Mon père se retournait pensant qu'un zèbre, un boa où un lama nous aurait suivi et que ceux-ci eussent cru qu'il nous appartenait.
Mon père signifiait au vigile que si un mammouth ou un tricératops était derrière eux il ne fut point à eux.
Le gardien commença par s'agacer et lui rétorquait, oui, peut-être, mais l'otarie licorné qui vous accompagne, c'est à moi peut-être ?
Ha oui, que lui répondait mon père, c'est mon fils.

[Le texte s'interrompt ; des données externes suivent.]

theorem map_elemOf_eq_zip {α : Type} (ty : Nat) (x y : W32) (g : Nat → Nat → α) :
    (List.range (32 / elemWidth ty)).map (fun i => g (elemOf (elemWidth ty) x i) (elemOf (elemWidth ty) y i)) =
      ((laneElems ty x).zip (laneElems ty y)).map fun e => g e.1 e.2 := by
  rw [laneElems, laneElems, List.zip_map', List.map_map]
  rfl

theorem elemInt_eq_asInt {ty : Nat} (h : ty = 1 ∨ ty = 2 ∨ ty = 5 ∨ ty = 6) (x : Nat) : elemInt ty x = asInt ty x := by
  rcases h with rfl | rfl | rfl | rfl <;> simp [elemInt, asInt, isSigned, signedOf, elemWidth, bitsOf]

/-! ## Compares (R107) -/

theorem laneRel_int {ty : Nat} (h : ty = 1 ∨ ty = 2 ∨ ty = 5 ∨ ty = 6) (r : VRel) (x y : W32) :
    laneRel ty r x y = (((laneElems ty x).zip (laneElems ty y)).all fun e => r.onInt (asInt ty e.1) (asInt ty e.2), false) := by
  have hint : isFloat ty = false := by rcases h with rfl | rfl | rfl | rfl <;> rfl
  simp only [laneRel, hint, Bool.false_eq_true, if_false, elemInt_eq_asInt h]
  rw [map_elemOf_eq_zip ty x y fun a b => (r.onInt (asInt ty a) (asInt ty b), false), List.all_map, List.any_map]
  simp [Function.comp_def]

theorem laneRel_float {ty : Nat} (h : ty = 0 ∨ ty = 3 ∨ ty = 4) (r : VRel) (x y : W32) :
    let rel (e : Nat × Nat) := r.onVal ((floatOf ty).decodeIeee e.1) ((floatOf ty).decodeIeee e.2)
    laneRel ty r x y = (((laneElems ty x).zip (laneElems ty y)).all fun e => (rel e).1,
      ((laneElems ty x).zip (laneElems ty y)).any fun e => (rel e).2) := by
  have hfloat : isFloat ty = true := by rcases h with rfl | rfl | rfl <;> rfl
  simp only [laneRel, hfloat, if_true]
  rw [map_elemOf_eq_zip ty x y fun a b => r.onVal ((floatShape ty).decodeIeee a) ((floatShape ty).decodeIeee b), List.all_map, List.any_map]
  rfl

/-- R107: a compare writes, lane by lane, whether its relation holds of every element, and raises NV where a lane does. -/
theorem predicateLands_of_vCompare {i : Instr} {s : State} {f : VForm} {r : VRel} (hexec : exec i s = vCompare f r s) :
    let rel (l : Nat) := laneRel f.ty.toNat r (s.core.rv f.va.toNat l) (s.core.rv f.vb.toNat l)
    PredicateLands i s f (fun l => (rel l).1) ((acting s.core f).any fun l => (rel l).2) := by
  intro rel
  refine predicateLands_of_queues (y := maskOf ((acting s.core f).filter fun l => (rel l).1)) (fun l hl => ?_) ?_
  · rw [getLsbD_maskOf, decide_eq_true (lt_of_mem_acting hl), Bool.true_and, Bool.eq_iff_iff, List.contains_iff_mem, List.mem_filter]
    exact and_iff_right hl
  · have hset : ((((acting s.core f).map fun l => (l, rel l)).filter fun x => x.2.1).map (·.1)) = (acting s.core f).filter fun l => (rel l).1 := by
      rw [List.filter_map, List.map_map]
      exact List.map_id _
    have hnv : (((acting s.core f).map fun l => (l, rel l)).any fun x => x.2.2) = (acting s.core f).any fun l => (rel l).2 := List.any_map
    rw [Queues, hexec, ← hset, ← hnv, ← actingLanes_eq]
    rfl

/-- R107 on integers: the relation of the elements' values, and no flag. -/
theorem predicateLands_of_vCompare_int {i : Instr} {s : State} {f : VForm} {r : VRel} (hexec : exec i s = vCompare f r s)
    (hty : f.ty.toNat = 1 ∨ f.ty.toNat = 2 ∨ f.ty.toNat = 5 ∨ f.ty.toNat = 6) :
    PredicateLands i s f (fun l => ((laneElems f.ty.toNat (s.core.rv f.va.toNat l)).zip (laneElems f.ty.toNat (s.core.rv f.vb.toNat l))).all
      fun e => r.onInt (asInt f.ty.toNat e.1) (asInt f.ty.toNat e.2)) false := by
  have hquiet : ((acting s.core f).any fun _ => false) = false := by simp
  simpa only [laneRel_int hty, hquiet] using predicateLands_of_vCompare hexec

/-- R107 on floats: the relation of the elements' values, and the union of their NV. -/
theorem predicateLands_of_vCompare_float {i : Instr} {s : State} {f : VForm} {r : VRel} (hexec : exec i s = vCompare f r s)
    (hty : f.ty.toNat = 0 ∨ f.ty.toNat = 3 ∨ f.ty.toNat = 4) :
    let es (l : Nat) := (laneElems f.ty.toNat (s.core.rv f.va.toNat l)).zip (laneElems f.ty.toNat (s.core.rv f.vb.toNat l))
    let rel (e : Nat × Nat) := r.onVal ((floatOf f.ty.toNat).decodeIeee e.1) ((floatOf f.ty.toNat).decodeIeee e.2)
    PredicateLands i s f (fun l => (es l).all fun e => (rel e).1) ((acting s.core f).any fun l => (es l).any fun e => (rel e).2) := by
  simpa only [laneRel_float hty] using predicateLands_of_vCompare hexec

/-! ## Selects (R108) -/

/-- R98, R100: a result computed lane by lane lands in its lanes with the union of their flags. -/
theorem lanesLand_of_laneResult {i : Instr} {s : State} {f : VForm} {lat : Nat} {lanes : Core → List Nat} {g : Core → Nat → W32 × Flags}
    (hexec : exec i s = laneResult f lat lanes g s) : LanesLand i s f lat (lanes s.core) (g s.core) := by
  rw [LanesLand, Queues, hexec, laneResult]
  simp only [List.map_map]
  rfl
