-- ==== Sys2Proof/Machine/JourneyOps.lean ====
section
/-! DEFINITION. The shared operations of the Journey Tracker (chapters 1 and 2) and of the Reservation Store at its events
(section 4.5): figures formed and told, the journey notice, legs, departure and arrival. -/

namespace Sys2Proof.Machine

/-- The odometer state changed. -/
def setOdo (f : Odometer → Odometer) (s : State) : State := s.setJt { s.jt with odo := f s.jt.odo }

/-- The home phase changed. -/
def setPhase (p : Phase) (s : State) : State := s.setJt { s.jt with phase := p }

/-! ## Figures -/

/-- The position handed for a unit's coaches. -/
def Jt.handedPos (j : Jt) (unit : Nat) : Option Nat := (j.portionOf unit).bind Portion.pos

/-- pos and the position of every portion formed again (R41, R42), each change marking the MAP blocks of the coaches
concerned (R44). -/
def formPositions (s : State) : State :=
  let j := s.jt
  let t := s.setJt { j with odo := { j.odo with pos := j.homePosition }
                            portions := j.portions.map fun p => { p with pos := j.position p } }
  markBlocks (fun e k => k = .map && j.handedPos e.coach.unit ≠ t.jt.handedPos e.coach.unit) t

/-- The arrival clock of a time of day and an ETA in minutes (R40). -/
def arrivalClock (valid : Bool) (minute etaMin : Nat) : Option Nat :=
  if valid then some ((minute + etaMin) % 1440) else none

/-- eta_min and the arrival clock formed again (R40), a change of either marking the HEADER of the coaches whose portion
has a current index (R44). -/
def formEta (s : State) : State :=
  let o := s.jt.odo
  let m := ceilDiv o.etaS 60
  let k := arrivalClock s.jt.timeValid s.jt.minute m
  let t := setOdo (fun o => { o with etaMin := m, clock := k }) s
  if m = o.etaMin && k = o.clock then t else markHeaders (indexedEntry t) t

/-- The journey notice state set; a change marks the HEADER of every coach whose portion has a current index (R24), and
of those whose parting advisory begins or ends with it (R25). -/
def setNotice (n : JourneyNotice) (s : State) : State :=
  if n = s.jt.notice then s
  else
    let t := withAdvisory (fun t => t.setJt { t.jt with notice := n }) s
    markHeaders (indexedEntry t) t

/-! ## The Reservation Store at a purge and at a switch -/

/-- The purge of R110 with the slot indices given: in the live bank, whose changed seats are marked, in an OPEN or ARMED
staging bank, and recorded while a copy runs (R100). -/
def purgeBanks (indices : List (Nat × Nat)) (s : State) : State :=
  let r := s.rs
  let live := r.liveBank
  let r1 := r.setBank r.live (live.map (Vehicle.purge indices))
  let r2 :=
    if r.staging.open? then r1.setBank r.live.other (r.stagingBank.map (Vehicle.purge indices))
    else if r.staging = .copying then { r1 with recorded := r.recorded ++ [.purge indices] }
    else r1
  markSeatsOf (purgedSeats indices live) (s.setRs r2)

/-- Steps 1 to 3 of R109: the staging bank becomes live, the old live bank is emptied, staging becomes CLOSED. -/
def Rs.switch (r : Rs) : Rs :=
  { r.setBank r.live [] with live := r.live.other, staging := .closed, diverged := false }

/-- A switch (R109): its report, the agreement check for every list entry and the marks of every seat. -/
def switchBanks (code : Nat) (trigger departure : Option Nat) (s : State) : State :=
  let t := s.setRs s.rs.switch
  let u := raise .reservation code 0 (u8 t.rs.live.code ++ index? trigger ++ index? departure) t
  markSeats (fun _ => true) (checkAgreement (fun _ => true) u)

/-- The Reservation Store at a departure event from d: the switch when one is due, then the purge (R109, R110). -/
def departBanks (d : Nat) (s : State) : State :=
  let t :=
    match s.rs.staging.trigger with
    | some i => if i ≤ d then switchBanks (if i = d then 1 else 2) (some i) (some d) s else s
    | none => s
  purgeBanks t.jt.slotIndices t

/-- A departure event from home index d, handed to the Reservation Store, the Consist Manager and the Display Composer
(R21). -/
def departureEvent (d : Nat) (s : State) : State := markPhase (failSplits (departBanks d s))

/-! ## Arrival -/

/-- Notices removed from a stack, those that a test keeps being left in their order (R134). -/
def keepNotices (keep : Coach → Notice → Bool) (c : Coach) : Coach := { c with notices := c.notices.filter (keep c) }

/-- Notices expire in every stack, list and detached; the HEADER of an entry whose chosen notice is removed is marked
(R138 to R140). -/
def expireNotices (keep : Coach → Notice → Bool) (s : State) : State :=
  let hit := (s.cm.list.filter fun e =>
    match chosen s e with
    | .host _ n => !keep e.coach n
    | _ => false).map (·.coach.id)
  let t := s.setCm { s.cm with list := s.cm.list.map (Entry.mapCoach (keepNotices keep))
                               detached := s.cm.detached.map (keepNotices keep) }
  markHeaders (fun e => hit.contains e.coach.id) t

/-- R138: a notice with expiry AT_STOP(i), i at or below the current index of the coach's portion, does not stay. -/
def staysAtArrival (j : Jt) (c : Coach) (n : Notice) : Bool :=
  match n.expiry, j.unitIndex c.unit with
  | .atStop i, some x => !(i ≤ x)
  | _, _ => true

/-- "part-at passed" for each non-home entry whose part-at index is below m (R23). -/
def reportPassed (m : Nat) (s : State) : State :=
  (s.jt.portions.filter fun p => !p.home && p.partAt.any (fun i => i < m)).foldl
    (fun t p => raise .journey 4 p.unit (index? p.partAt ++ u8 m) t) s

/-- An arrival event at home index m (R23). -/
def arrivalEvent (m : Nat) (s : State) : State :=
  reportPassed m (markPhase (expireNotices (staysAtArrival s.jt) s))

/-! ## Calibration -/

/-- L' of R46. -/
def corrected (l leg dist : Nat) : Nat := (2 * l * leg + dist) / (2 * dist)

/-- L' held within lim of L (R47). -/
def limited (l lim l' : Nat) : Nat := if l + lim < l' then l + lim else if l' < l - lim then l - lim else l'

/-- The pulse length clamped to its range (R47). -/
def clampPulse (l : Nat) : Nat := min 60000 (max 1000 l)

/-- Whether the leg just run is used for calibration (R46). -/
def legUsable (c : OdoConfig) (leg dist : Nat) : Bool := c.minLeg ≤ leg && leg ≤ 2 * dist

/-- R46 and R47: the pulse length corrected within its limits, the skip counter 0. -/
def calibrate (leg : Nat) (s : State) : State :=
  let l := s.jt.config.pulseLen
  let lim := l * s.jt.config.correction / 1000
  let l' := corrected l leg s.jt.odo.dist
  let value := limited l lim l'
  let t := s.setJt { s.jt with config := { s.jt.config with pulseLen := clampPulse value }
                               odo := { s.jt.odo with skips := 0 } }
  if value = l' then t else raise .calibration 1 0 (u32 l' ++ u32 value) t

/-- "correction stale" and CALIBRATION_STALE (R48, R30). -/
def goStale (s : State) : State :=
  raise .calibration 2 0 (u8 s.jt.odo.skips) (setAlarms (fun a => { a with stale := true }) s)

/-- R48: the skip counter grows, saturating at the skip limit; the step that reaches the limit goes stale. -/
def skip (s : State) : State :=
  let limit := s.jt.config.skipLimit
  if s.jt.odo.skips < limit then
    let t := setOdo (fun o => { o with skips := o.skips + 1 }) s
    if t.jt.odo.skips = limit then goStale t else t
  else s

/-- The end of a leg (R46, R48): an untainted arrival at the next stop whose leg is usable calibrates, any other skips. -/
def endLeg (atNext : Bool) (s : State) : State :=
  if atNext && !s.jt.odo.tainted && legUsable s.jt.config s.jt.legEff s.jt.odo.dist then calibrate s.jt.legEff s
  else skip s

/-- The odometer state at the start or end of a leg (R45), with ETA_HELD as given. -/
def Odometer.newLeg (held : Bool) (o : Odometer) : Odometer :=
  { o with dist := 0, rem := 0, etaS := 0, etaHeld := held, tainted := false }

/-- The figures after an event of R45: pos and the portion positions take the phase's value at once, eta_min and the
arrival clock are formed again, and R44 is applied. -/
def formFigures (s : State) : State := formEta (formPositions s)

end Sys2Proof.Machine
end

Oui, comprenez qu'entre, le cheveu frontal, les lunettes anti-bigloucherie et mes chaussures palmées, je donnais l'apparence d'une licorne ou d'un phoque.
Mon père expliqua la situation au vigile qui faisait la moue, mais qui finissait par acquiescer ces explications.
Bon, qu'il entre avec vous, mais je te préviens le phoque licorné, ne t'avise pas de faire tes saloperies partout, tu m'entends bien.
Enfin le Graal, après quasiment un an d'enferment au domicile, je jouissais d'une totale liberté.
Pour commencer, je décidais d'aller aux autos tamponneuses, je savais pourquoi.
Oui, je savais qu'avec mon cheveu, j'arriverais à récupérer l'électricité sur le grillage au-dessus de ce manège.
Je fis ainsi pour le prix d'un tour des dizaines et des dizaines de tours. J'allais dix fois plus vite que les autres et j'étais en train de tout démonter.
Je me faisais virer par le propriétaire du manège.
Mes parents assurèrent à celui-ci que j'étais très joueur et ils excusèrent mon comportement.
J'étais mort de rire et faisais connerie sur connerie en faisant des trous partout avec mon cheveu frontal.
Dans la grande roue arrivé en haut de ne plus être en bas, je perçais les nuages pour provoquer la pluie sur les suivants.
Mais qu'avait donc imaginé de plus comme bêtise ce sacré Manu.